▸ **ABOUT THIS TASK**: Print all entries precisely as they are written.
*** INPUT MATERIAL
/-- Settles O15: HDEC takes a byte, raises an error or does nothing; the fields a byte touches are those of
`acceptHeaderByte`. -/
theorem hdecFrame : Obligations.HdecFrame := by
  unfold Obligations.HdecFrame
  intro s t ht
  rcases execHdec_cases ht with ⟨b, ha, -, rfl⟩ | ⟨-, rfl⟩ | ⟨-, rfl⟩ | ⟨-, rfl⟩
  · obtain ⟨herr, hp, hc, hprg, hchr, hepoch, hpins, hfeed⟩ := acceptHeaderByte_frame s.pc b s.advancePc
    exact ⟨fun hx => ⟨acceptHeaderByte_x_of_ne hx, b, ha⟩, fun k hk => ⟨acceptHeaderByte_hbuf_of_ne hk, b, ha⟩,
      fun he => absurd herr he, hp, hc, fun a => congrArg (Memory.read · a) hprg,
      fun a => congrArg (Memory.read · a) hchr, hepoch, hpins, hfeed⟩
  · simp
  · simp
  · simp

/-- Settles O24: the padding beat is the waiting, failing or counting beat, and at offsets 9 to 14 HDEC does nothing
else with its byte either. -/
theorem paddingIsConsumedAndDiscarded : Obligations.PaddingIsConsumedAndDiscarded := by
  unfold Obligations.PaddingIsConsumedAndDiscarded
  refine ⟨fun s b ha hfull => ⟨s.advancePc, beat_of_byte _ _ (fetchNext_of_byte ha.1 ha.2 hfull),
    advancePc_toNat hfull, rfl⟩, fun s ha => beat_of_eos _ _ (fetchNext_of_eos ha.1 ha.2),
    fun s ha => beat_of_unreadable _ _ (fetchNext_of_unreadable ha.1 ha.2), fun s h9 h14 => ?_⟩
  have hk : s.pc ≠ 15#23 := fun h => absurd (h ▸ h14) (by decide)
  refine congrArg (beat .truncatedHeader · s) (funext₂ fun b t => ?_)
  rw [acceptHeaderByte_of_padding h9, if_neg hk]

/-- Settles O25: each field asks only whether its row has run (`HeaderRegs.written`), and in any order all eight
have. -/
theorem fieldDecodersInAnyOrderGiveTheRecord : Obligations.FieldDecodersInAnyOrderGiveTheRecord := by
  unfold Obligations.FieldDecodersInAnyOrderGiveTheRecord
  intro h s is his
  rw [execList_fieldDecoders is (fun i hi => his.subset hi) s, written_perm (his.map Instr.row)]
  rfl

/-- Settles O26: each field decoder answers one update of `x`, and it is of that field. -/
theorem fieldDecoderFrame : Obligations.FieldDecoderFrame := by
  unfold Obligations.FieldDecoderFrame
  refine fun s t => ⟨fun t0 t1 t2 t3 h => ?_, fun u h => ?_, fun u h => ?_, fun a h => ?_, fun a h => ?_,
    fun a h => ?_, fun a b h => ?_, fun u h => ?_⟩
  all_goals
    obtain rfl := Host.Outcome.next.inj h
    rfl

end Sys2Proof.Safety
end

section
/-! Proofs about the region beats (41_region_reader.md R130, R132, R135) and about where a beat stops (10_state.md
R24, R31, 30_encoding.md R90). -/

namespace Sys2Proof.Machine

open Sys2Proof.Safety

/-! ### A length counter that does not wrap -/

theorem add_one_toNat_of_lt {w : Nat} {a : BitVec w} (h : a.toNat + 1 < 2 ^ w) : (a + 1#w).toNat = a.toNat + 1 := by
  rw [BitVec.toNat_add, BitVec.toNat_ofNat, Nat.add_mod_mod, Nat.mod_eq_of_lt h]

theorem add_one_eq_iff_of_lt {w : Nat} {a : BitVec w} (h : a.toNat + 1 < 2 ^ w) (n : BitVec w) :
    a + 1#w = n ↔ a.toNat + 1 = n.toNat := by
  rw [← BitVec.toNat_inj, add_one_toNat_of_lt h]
******
▸ **ANSWER TO THIS EXERCISE**:
/-- Settles O15: HDEC takes a byte, raises an error or does nothing; the fields a byte touches are those of
`acceptHeaderByte`. -/
theorem hdecFrame : Obligations.HdecFrame := by
  unfold Obligations.HdecFrame
  intro s t ht
  rcases execHdec_cases ht with ⟨b, ha, -, rfl⟩ | ⟨-, rfl⟩ | ⟨-, rfl⟩ | ⟨-, rfl⟩
  · obtain ⟨herr, hp, hc, hprg, hchr, hepoch, hpins, hfeed⟩ := acceptHeaderByte_frame s.pc b s.advancePc
    exact ⟨fun hx => ⟨acceptHeaderByte_x_of_ne hx, b, ha⟩, fun k hk => ⟨acceptHeaderByte_hbuf_of_ne hk, b, ha⟩,
      fun he => absurd herr he, hp, hc, fun a => congrArg (Memory.read · a) hprg,
      fun a => congrArg (Memory.read · a) hchr, hepoch, hpins, hfeed⟩
  · simp
  · simp
  · simp

/-- Settles O24: the padding beat is the waiting, failing or counting beat, and at offsets 9 to 14 HDEC does nothing
else with its byte either. -/
theorem paddingIsConsumedAndDiscarded : Obligations.PaddingIsConsumedAndDiscarded := by
  unfold Obligations.PaddingIsConsumedAndDiscarded
  refine ⟨fun s b ha hfull => ⟨s.advancePc, beat_of_byte _ _ (fetchNext_of_byte ha.1 ha.2 hfull),
    advancePc_toNat hfull, rfl⟩, fun s ha => beat_of_eos _ _ (fetchNext_of_eos ha.1 ha.2),
    fun s ha => beat_of_unreadable _ _ (fetchNext_of_unreadable ha.1 ha.2), fun s h9 h14 => ?_⟩
  have hk : s.pc ≠ 15#23 := fun h => absurd (h ▸ h14) (by decide)
  refine congrArg (beat .truncatedHeader · s) (funext₂ fun b t => ?_)
  rw [acceptHeaderByte_of_padding h9, if_neg hk]

/-- Settles O25: each field asks only whether its row has run (`HeaderRegs.written`), and in any order all eight
have. -/
theorem fieldDecodersInAnyOrderGiveTheRecord : Obligations.FieldDecodersInAnyOrderGiveTheRecord := by
  unfold Obligations.FieldDecodersInAnyOrderGiveTheRecord
  intro h s is his
  rw [execList_fieldDecoders is (fun i hi => his.subset hi) s, written_perm (his.map Instr.row)]
  rfl

/-- Settles O26: each field decoder answers one update of `x`, and it is of that field. -/
theorem fieldDecoderFrame : Obligations.FieldDecoderFrame := by
  unfold Obligations.FieldDecoderFrame
  refine fun s t => ⟨fun t0 t1 t2 t3 h => ?_, fun u h => ?_, fun u h => ?_, fun a h => ?_, fun a h => ?_,
    fun a h => ?_, fun a b h => ?_, fun u h => ?_⟩
  all_goals
    obtain rfl := Host.Outcome.next.inj h
    rfl

end Sys2Proof.Safety
end

section
/-! Proofs about the region beats (41_region_reader.md R130, R132, R135) and about where a beat stops (10_state.md
R24, R31, 30_encoding.md R90). -/

namespace Sys2Proof.Machine

open Sys2Proof.Safety

/-! ### A length counter that does not wrap -/

theorem add_one_toNat_of_lt {w : Nat} {a : BitVec w} (h : a.toNat + 1 < 2 ^ w) : (a + 1#w).toNat = a.toNat + 1 := by
  rw [BitVec.toNat_add, BitVec.toNat_ofNat, Nat.add_mod_mod, Nat.mod_eq_of_lt h]

theorem add_one_eq_iff_of_lt {w : Nat} {a : BitVec w} (h : a.toNat + 1 < 2 ^ w) (n : BitVec w) :
    a + 1#w = n ↔ a.toNat + 1 = n.toNat := by
  rw [← BitVec.toNat_inj, add_one_toNat_of_lt h]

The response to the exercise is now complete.